Delivering on the potential of personalized medicine

After years of research, the field of advanced cell and gene therapies is at a tipping point. While still early days for commercialization, the reality of curative therapies is here. The next few years promise to bring even more dramatic results, and hope may be realized for many more patients and caregivers dealing with rare and genetic diseases.

The US FDA is seeing a surge in Investigational New Drug (IND) applications. By 2020, the agency expects 200 INDs per year for cell and gene therapies. An additional 50 clinical reviewers are being hired to handle the more than 800 applications already on file. By 2022, we could see 40+ new approvals added to the list of approved cell and gene therapies.

While science is advancing exponentially, questions remain whether our health care systems, manufacturing capacities, and policy and reimbursement models can keep up. Recently, a group of industry leaders joined me at the Financial Times US Pharma and Biotech Summit to discuss how they are carving a new path to commercialization for cell and gene therapies:

  • Joseph La Barge, Chief Legal Officer, Spark Therapeutics – first to receive FDA approval of a gene therapy for Luxturna, one-time therapy for patients with Inherited Retinal Disease (IRD)
  • David Lennon, President,  AveXis, a Novartis company – recent FDA approval for Zolgensma, lifesaving treatment for infants with spinal muscular atrophy (SMA)
  • Samarth Kulkarni, CEO, CRISPR Therapeutics – translating CRISPR/Cas9 gene-editing technology into transformative therapies
  • Alberto Santagostino, Senior Vice President-Head of Cell and Gene Technology, Lonza – CDMO industrializing cell and gene technologies
  • Rama Kondru, Chief Information Officer, Medidata,and Chief Technology Officer, Acorn AI, a Medidata company – data platform accelerating decision-making and clinical trials

Predictions for the future of cell and gene therapies

Over the next ten years, more than one-third of therapies will be cell and gene-based, according to CRISPR Therapeutics’ CEO, Samarth Kulkarni. “We are in a transformative time in the development of personalized therapies, and new modalities, in general,” he says, “The pharma model of developing a drug and sitting on a patent for 20 years is now gone. Like the technology industry, new generations of products will be coming out every two or three years, and continuous innovation will separate the winners from the losers.”

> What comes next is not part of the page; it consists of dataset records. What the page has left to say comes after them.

-- ==== Sys2Proof/Machine/MulDiv.lean ====
section
/-! DEFINITION. The multiply and divide group of 45_muldiv.md (R129 to R137): exact integers, narrowed at the end. That the group
exists only with `EXT_M = true` is the decoder's rule (R69). -/

namespace Sys2Proof.Machine

/-- Bits `[63:32]` of the exact product of two integers, a 64-bit value (R129). -/
def highWord (p : Int) : Word := (BitVec.ofInt 64 p).extractLsb' 32 32

/-- R134's quotient, the two special cases first; the division rounds toward zero. -/
def divSigned (a b : Word) : Word :=
  if b = 0 then 0xFFFFFFFF#32
  else if a = 0x80000000#32 ∧ b = 0xFFFFFFFF#32 then 0x80000000#32
  else BitVec.ofInt 32 (a.toInt.tdiv b.toInt)

/-- R135's quotient. -/
def divUnsigned (a b : Word) : Word :=
  if b = 0 then 0xFFFFFFFF#32 else BitVec.ofNat 32 (a.toNat / b.toNat)

/-- R136's remainder, the two special cases first; it has the sign of the dividend. -/
def remSigned (a b : Word) : Word :=
  if b = 0 then a
  else if a = 0x80000000#32 ∧ b = 0xFFFFFFFF#32 then 0x00000000#32
  else BitVec.ofInt 32 (a.toInt - b.toInt * a.toInt.tdiv b.toInt)

/-- R137's remainder. -/
def remUnsigned (a b : Word) : Word :=
  if b = 0 then a else BitVec.ofNat 32 (a.toNat % b.toNat)

/-- R130: the low word of the product. -/
def execMul (rd rs1 rs2 : Reg) (s : State) : Result :=
  finish (.mul rd rs1 rs2) (regEffect s rd (s.x rs1 * s.x rs2)) s

/-- R131: the high word, signed by signed. -/
def execMulh (rd rs1 rs2 : Reg) (s : State) : Result :=
  finish (.mulh rd rs1 rs2) (regEffect s rd (highWord ((s.x rs1).toInt * (s.x rs2).toInt))) s

/-- R132: the high word, signed `rs1` by unsigned `rs2`. -/
def execMulhsu (rd rs1 rs2 : Reg) (s : State) : Result :=
  finish (.mulhsu rd rs1 rs2) (regEffect s rd (highWord ((s.x rs1).toInt * ((s.x rs2).toNat : Int)))) s

/-- R133: the high word, unsigned by unsigned. -/
def execMulhu (rd rs1 rs2 : Reg) (s : State) : Result :=
  finish (.mulhu rd rs1 rs2) (regEffect s rd (highWord (((s.x rs1).toNat : Int) * ((s.x rs2).toNat : Int)))) s

/-- R134: signed divide. -/
def execDiv (rd rs1 rs2 : Reg) (s : State) : Result :=
  finish (.div rd rs1 rs2) (regEffect s rd (divSigned (s.x rs1) (s.x rs2))) s

/-- R135: unsigned divide. -/
def execDivu (rd rs1 rs2 : Reg) (s : State) : Result :=
  finish (.divu rd rs1 rs2) (regEffect s rd (divUnsigned (s.x rs1) (s.x rs2))) s

/-- R136: signed remainder. -/
def execRem (rd rs1 rs2 : Reg) (s : State) : Result :=
  finish (.rem rd rs1 rs2) (regEffect s rd (remSigned (s.x rs1) (s.x rs2))) s

/-- R137: unsigned remainder. -/
def execRemu (rd rs1 rs2 : Reg) (s : State) : Result :=
  finish (.remu rd rs1 rs2) (regEffect s rd (remUnsigned (s.x rs1) (s.x rs2))) s

end Sys2Proof.Machine
end

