-- ==== Sys2Proof/Tests/Slice0.lean ====
section
/-! SUPPORT. The model's own tests: expected results from 95_test_vectors.md or worked out by hand from the rules cited; and, for
every statement with hypotheses, a theorem `witness_…` of a concrete case that meets them. -/

namespace Sys2Proof.Tests

open Sys2Proof.Machine

/-! ## Well-formedness: an ill-formed term for each check -/

theorem test_wf_imm12_above : (Instr.addi 10 11 2048).wellFormed = false := by decide
theorem test_wf_imm12_below : (Instr.lw 10 11 (-2049)).wellFormed = false := by decide
theorem test_wf_imm12_store : (Instr.sw 10 11 2048).wellFormed = false := by decide
theorem test_wf_imm12_jalr : (Instr.jalr 1 10 0xFFFFF000).wellFormed = false := by decide
theorem test_wf_branch_odd : (Instr.beq 10 11 5).wellFormed = false := by decide
theorem test_wf_branch_above : (Instr.bgeu 10 11 4096).wellFormed = false := by decide
theorem test_wf_branch_below : (Instr.bne 10 11 (-4098)).wellFormed = false := by decide
theorem test_wf_upper_low_bits : (Instr.lui 10 0x12345001).wellFormed = false := by decide
theorem test_wf_jal_odd : (Instr.jal 1 3).wellFormed = false := by decide
theorem test_wf_jal_above : (Instr.jal 1 1048576).wellFormed = false := by decide
theorem test_wf_jal_below : (Instr.jal 1 (-1048578)).wellFormed = false := by decide
theorem test_wf_needs_ext_m : (Instr.div 10 11 12).available false = false := by decide

/-- The ends of every range are well formed (R61 to R65). -/
theorem test_wf_range_ends :
    (Instr.addi 10 11 2047).wellFormed = true ∧ (Instr.sb 10 11 (-2048)).wellFormed = true ∧
    (Instr.beq 10 11 4094).wellFormed = true ∧ (Instr.blt 10 11 (-4096)).wellFormed = true ∧
    (Instr.jal 0 1048574).wellFormed = true ∧ (Instr.jal 0 (-1048576)).wellFormed = true ∧
    (Instr.auipc 0 0xFFFFF000).wellFormed = true := by decide

/-! ## Decoding: every constructor, its word written out field by field from R55 to R60, R66, R69 -/

/-- R59, R60, R64, R65: `imm_U` 0xABCDE; `imm_J` with bit 20 set, [19:12] 10100101, [11] 0, [10:1] 1100110011. -/
theorem test_decode_upper_and_jal :
    decode true (0b10101011110011011110#20 ++ 0b01010#5 ++ 0b0110111#7) = .ok (.lui 10 0xABCDE000) ∧
    decode true (0b10101011110011011110#20 ++ 0b01010#5 ++ 0b0010111#7) = .ok (.auipc 10 0xABCDE000) ∧
    decode true (0b1#1 ++ 0b1100110011#10 ++ 0b0#1 ++ 0b10100101#8 ++ 0b00001#5 ++ 0b1101111#7) = .ok (.jal 1 0xFFFA5666) := by
  decide

/-- R56, R58, R61, R63: `imm_I` 0x7A5; `imm_B` with [12] 0, [11] 1, [10:5] 010101, [4:1] 0110, which is 0xAAC. -/
theorem test_decode_control :
    decode true (0b011110100101#12 ++ 0b01011#5 ++ 0b000#3 ++ 0b00001#5 ++ 0b1100111#7) = .ok (.jalr 1 11 0x7A5) ∧
    decode true (0b0#1 ++ 0b010101#6 ++ 0b01011#5 ++ 0b01010#5 ++ 0b000#3 ++ 0b0110#4 ++ 0b1#1 ++ 0b1100011#7) = .ok (.beq 10 11 0xAAC) ∧
    decode true (0b0#1 ++ 0b010101#6 ++ 0b01011#5 ++ 0b01010#5 ++ 0b001#3 ++ 0b0110#4 ++ 0b1#1 ++ 0b1100011#7) = .ok (.bne 10 11 0xAAC) ∧
    decode true (0b0#1 ++ 0b010101#6 ++ 0b01011#5 ++ 0b01010#5 ++ 0b100#3 ++ 0b0110#4 ++ 0b1#1 ++ 0b1100011#7) = .ok (.blt 10 11 0xAAC) ∧
    decode true (0b0#1 ++ 0b010101#6 ++ 0b01011#5 ++ 0b01010#5 ++ 0b101#3 ++ 0b0110#4 ++ 0b1#1 ++ 0b1100011#7) = .ok (.bge 10 11 0xAAC) ∧
    decode true (0b0#1 ++ 0b010101#6 ++ 0b01011#5 ++ 0b01010#5 ++ 0b110#3 ++ 0b0110#4 ++ 0b1#1 ++ 0b1100011#7) = .ok (.bltu 10 11 0xAAC) ∧
    decode true (0b0#1 ++ 0b010101#6 ++ 0b01011#5 ++ 0b01010#5 ++ 0b111#3 ++ 0b0110#4 ++ 0b1#1 ++ 0b1100011#7) = .ok (.bgeu 10 11 0xAAC) := by
  decide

Manufacturing challenges for cell and gene therapies

“While the pharma industry is at a transformative turning point, it is not equipped for the coming innovation,” according to Alberto Santagostino from Lonza. As companies transition from clinical to commercial, product manufacturing is a crucial issue. Santagostino says companies are having a difficult time forecasting supply and demand. But the biggest challenge in manufacturing cell and gene therapies is industrialization coupled with mass customization. Manufacturing for autologous therapies is especially riddled with complexity and very short timelines, and quality cannot be compromised.

At CRISPR, Kulkarni believes the answer lies in coming up with allogeneic solutions, and as development partners, Contract Development and Manufacturing Organizations will have a huge part in the ecosystem. AveXis President David Lennon predicts that many companies will fail on the path to commercialization, and the winners will invest in infrastructure and be highly connected to those doing technological advances. He says, “It is going to be an ecosystem of advances, no one is going to be able to do it on their own.”

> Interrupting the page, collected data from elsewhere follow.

-- ==== Sys2Proof/Machine/Wire.lean ====
section
/-! DEFINITION. Byte order, signed fields, absent values, the CHECK and the frame of the cab link (R170,
R185). -/

namespace Sys2Proof.Machine

/-- A number as `w` bytes, the most significant first (R170, R185). -/
def beBytes : Nat → Nat → List Byte
  | 0, _ => []
  | w + 1, n => BitVec.ofNat 8 (n / 256 ^ w) :: beBytes w n

/-- The number that bytes stand for, the most significant first (R170, R185). -/
def beNat (bytes : List Byte) : Nat := bytes.foldl (fun acc b => acc * 256 + b.toNat) 0

/-- The two's complement value of an unsigned number read from `w` bytes (R185). -/
def signedOf (w : Nat) (n : Nat) : Int := if 2 * n < 256 ^ w then (n : Int) else (n : Int) - (256 ^ w : Nat)

/-- A signed value in a field of `w` bytes, two's complement (R185). What is sent for a value that does
not fit the field is not stated: a free value (log 24). -/
def signedField (w : Nat) (x : Int) : List Byte :=
  if fitsSigned w x then beBytes w (x % (256 ^ w : Nat)).toNat else beBytes w (Config.wideField x)

/-- The code of an absent value: 8000_0000h in four bytes, 8000h in two, FFh in one (R185). -/
def absentField (w : Nat) : List Byte := if w = 1 then [0xFF] else beBytes w (128 * 256 ^ (w - 1))

/-- An optional signed value (R185). -/
def optField (w : Nat) : Option Int → List Byte
  | some x => signedField w x
  | none => absentField w

/-- A one-byte code. -/
def codeByte (n : Nat) : List Byte := [BitVec.ofNat 8 n]

/-- An optional one-byte code, FFh when absent (R185). -/
def optCode : Option Nat → List Byte
  | some n => codeByte n
  | none => absentField 1

/-- A marker that has a byte of its own: 1 set, 0 clear (DESIGN CHOICE, log 44). -/
def markerByte (b : Bool) : List Byte := codeByte (if b then 1 else 0)

/-- The polynomial x¹⁶ + x¹² + x⁵ + 1 without its leading term (R170). -/
def crcPolynomial : Nat := 0x1021

/-- `k` single-bit shifts of the CRC register, most significant bit first, not reflected (R170). -/
def crcShift : Nat → Nat → Nat
  | 0, r => r
  | k + 1, r => crcShift k (if r < 32768 then 2 * r else ((2 * r) % 65536) ^^^ crcPolynomial)

/-- One byte fed to the register, its most significant bit first (R170). -/
def crcByte (r : Nat) (b : Byte) : Nat := crcShift 8 (r ^^^ (b.toNat * 256))

/-- The CRC-16 of R170: it starts from all sixteen bits set and receives no final inversion. -/
def crc16 (bytes : List Byte) : Nat := bytes.foldl crcByte 0xFFFF

/-- SYNC (frame table of 11). -/
def syncByte : Byte := 0xA5

/-- The bytes the CHECK covers: LENGTH, KIND, TAG and the body, in the order sent (R170). -/
def checkedBytes (kind tag : Byte) (body : List Byte) : List Byte :=
  BitVec.ofNat 8 body.length :: kind :: tag :: body

/-- A whole frame: SYNC, LENGTH, KIND, TAG, the body, and the CHECK with its high byte first (R170). -/
def frameBytes (kind tag : Byte) (body : List Byte) : List Byte :=
  syncByte :: checkedBytes kind tag body ++ beBytes 2 (crc16 (checkedBytes kind tag body))

end Sys2Proof.Machine
end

Small patient populations require new pricing and reimbursement models

Joseph La Barge believes some of the work Spark Therapeutics has done with Luxturna will provide a roadmap for future gene therapies, including its innovative direct-to-payer model. Instead of the traditional model of selling the drug to a hospital system, which may buy at a discount and then mark up to the payer, Spark sells the product directly to payers, and drop ships to the treatment center. Patients benefit with quick access. La Barge highly recommends engaging with payers early in the process, now allowed by the 21st Century Cures Act.

Current regulations are not designed for variable payments more suitable for small populations of orphan drugs. In the US, approximately 80 percent of rare diseases are of genetic origin with a quarter of orphan drug approvals targeting populations smaller than 5,000 patients.

“If we’re really going to enable the business model for one-time therapies to prosper, we have to change the regulatory environment to really enable the value of a therapies to be tied to their price. Being able to bill or be paid over time, only if those drugs continue to work, is critically important for the success of these therapies.” – Joseph La Barge, Spark Therapeutics

Luxturna has a short-term durability measure, within 30 to 90 days of administration of the drug, and a longer-term outcomes-based measurement at three years to demonstrate continued efficacy. According to La Barge, “If either of those don’t work, Spark would rebate back 20 percent of the cost of the drug, which is under the limit of Medicaid ‘best price’ rules.” According to research by MIT, payers, manufacturers and patients would benefit from updates to the Medicaid Drug Rebate calculation that would enable the use of Value-Based Payment (VBP) agreements.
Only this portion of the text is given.